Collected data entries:
/-- Settles O10: the one slot touched finds the store full; the oldest entry makes room, or there is none. -/
theorem captureOverflow : Obligations.CaptureOverflow := by
  intro s p w k h hfull hk hnone
  rw [exec_ulSlotWrite h, writeUlSlots_one p w _ k hk]
  have hany := (pendingEntry_none_iff s.rcu k).mp hnone
  refine ⟨fun hempty => ?_, fun o ho hold => ?_⟩
  · have hc : captureSlot w p.windows.ulSlots s.su.qt k s.rcu = (s.rcu, [recCaptureOverflow k none s.su.qt]) := by
      rcases captureSlot_cases w p.windows.ulSlots s.su.qt k s.rcu with ⟨ht, -⟩ | ⟨-, ⟨hl, -⟩ | ⟨-, -, hc⟩ | ⟨o, -, ho, -⟩⟩
      · rw [hany] at ht
        cases ht
      · omega
      · exact hc
      · rw [hempty] at ho
        cases ho
    refine ⟨recCaptureOverflow k none s.su.qt, ?_, rfl, rfl, recCaptureOverflow_none ..⟩
    simp only [returnWrite_su, returnWrite_rcu, hc]
    rfl
  · have hoo := oldestEntry_of_older s.su.qt s.rcu.filling o ho hold
    have hok : o.slot ≠ k := by
      have := List.find?_eq_none.mp hnone o ho
      simpa using this
    have hc : captureSlot w p.windows.ulSlots s.su.qt k s.rcu =
        ({ s.rcu with filling := s.rcu.filling.filter (fun e => decide (e.slot ≠ o.slot)) ++
            [fillEntry w p.windows.ulSlots (newEntry k s.su.qt)] }, [recCaptureOverflow k (some o.slot) s.su.qt]) := by
      rcases captureSlot_cases w p.windows.ulSlots s.su.qt k s.rcu with ⟨ht, -⟩ | ⟨-, ⟨hl, -⟩ | ⟨-, ho', -⟩ | ⟨o', -, ho', hc⟩⟩
      · rw [hany] at ht
        cases ht
      · omega
      · rw [hoo] at ho'
        cases ho'
      · obtain rfl := Option.some.inj (hoo.symm.trans ho')
        exact hc
    have hslot : (fillEntry w p.windows.ulSlots (newEntry k s.su.qt)).slot = k := rfl
    simp only [returnWrite_su, returnWrite_rcu, hc]
    refine ⟨_, recCaptureOverflow k (some o.slot) s.su.qt, rfl, rfl, ?_, ?_, ?_, rfl, rfl,
      recCaptureOverflow_dropped ..⟩
    · simp only [State.report_rcu, CaptureUnit.pendingEntry, find_joined, find_without, if_true, hslot,
        if_neg (Ne.symm hok), Option.or_none]
    · intro j hj hjk
      simp only [State.report_rcu, CaptureUnit.pendingEntry, find_joined, find_without, hslot, if_neg hj,
        if_neg (Ne.symm hjk), Option.or_none]
    · refine ⟨fillEntry w p.windows.ulSlots (newEntry k s.su.qt), ?_, rfl⟩
      have hn : s.rcu.filling.find? (fun e => decide (e.slot = k)) = none := hnone
      simp only [State.report_rcu, CaptureUnit.pendingEntry, find_joined, find_without, hslot, if_neg (Ne.symm hok),
        if_true, hn, Option.none_or]

/-! ### The commit of the ring -/

/-- The slots committed, numbered from the ring's position on (R5). -/
theorem ringSlots_eq (count h n : Nat) (hh : h < count) :
    ringSlots count h n = (List.range n).map (fun i => (h + i) % count) := by
  induction n generalizing h with
  | zero => rfl
  | succ n ih =>
    have h0 : (h + 0) % count = h := Nat.mod_eq_of_lt hh
    rw [ringSlots, ih _ (Nat.mod_lt _ (Nat.zero_lt_of_lt hh)), List.range_succ_eq_map, List.map_cons, List.map_map, h0]
    congr 1
    apply List.map_congr_left
    intro i _
    simp only [Function.comp, Nat.mod_add_mod]
    congr 1
    omega

/-- Fewer slots than the ring has are each committed once. -/
theorem ringSlots_nodup (count h n : Nat) (hh : h < count) (hn : n ≤ count) : (ringSlots count h n).Nodup := by
  rw [ringSlots_eq count h n hh]
  refine List.nodup_range.map_on ?_
  intro i hi j hj hij
  rw [List.mem_range] at hi hj
  have := Nat.ModEq.add_left_cancel' h hij
  rwa [Nat.ModEq, Nat.mod_eq_of_lt (by omega), Nat.mod_eq_of_lt (by omega)] at this

theorem ringDistance_of_lt (count h v : Nat) (hh : h < count) : ringDistance count h v = (v + count - h) % count := by
  rw [ringDistance, Nat.mod_eq_of_lt hh]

EXERCISE: Find the lines above holding the word "ringDistance" and show them.

EXERCISE OUTPUT:
theorem ringDistance_of_lt (count h v : Nat) (hh : h < count) : ringDistance count h v = (v + count - h) % count := by
  rw [ringDistance, Nat.mod_eq_of_lt hh]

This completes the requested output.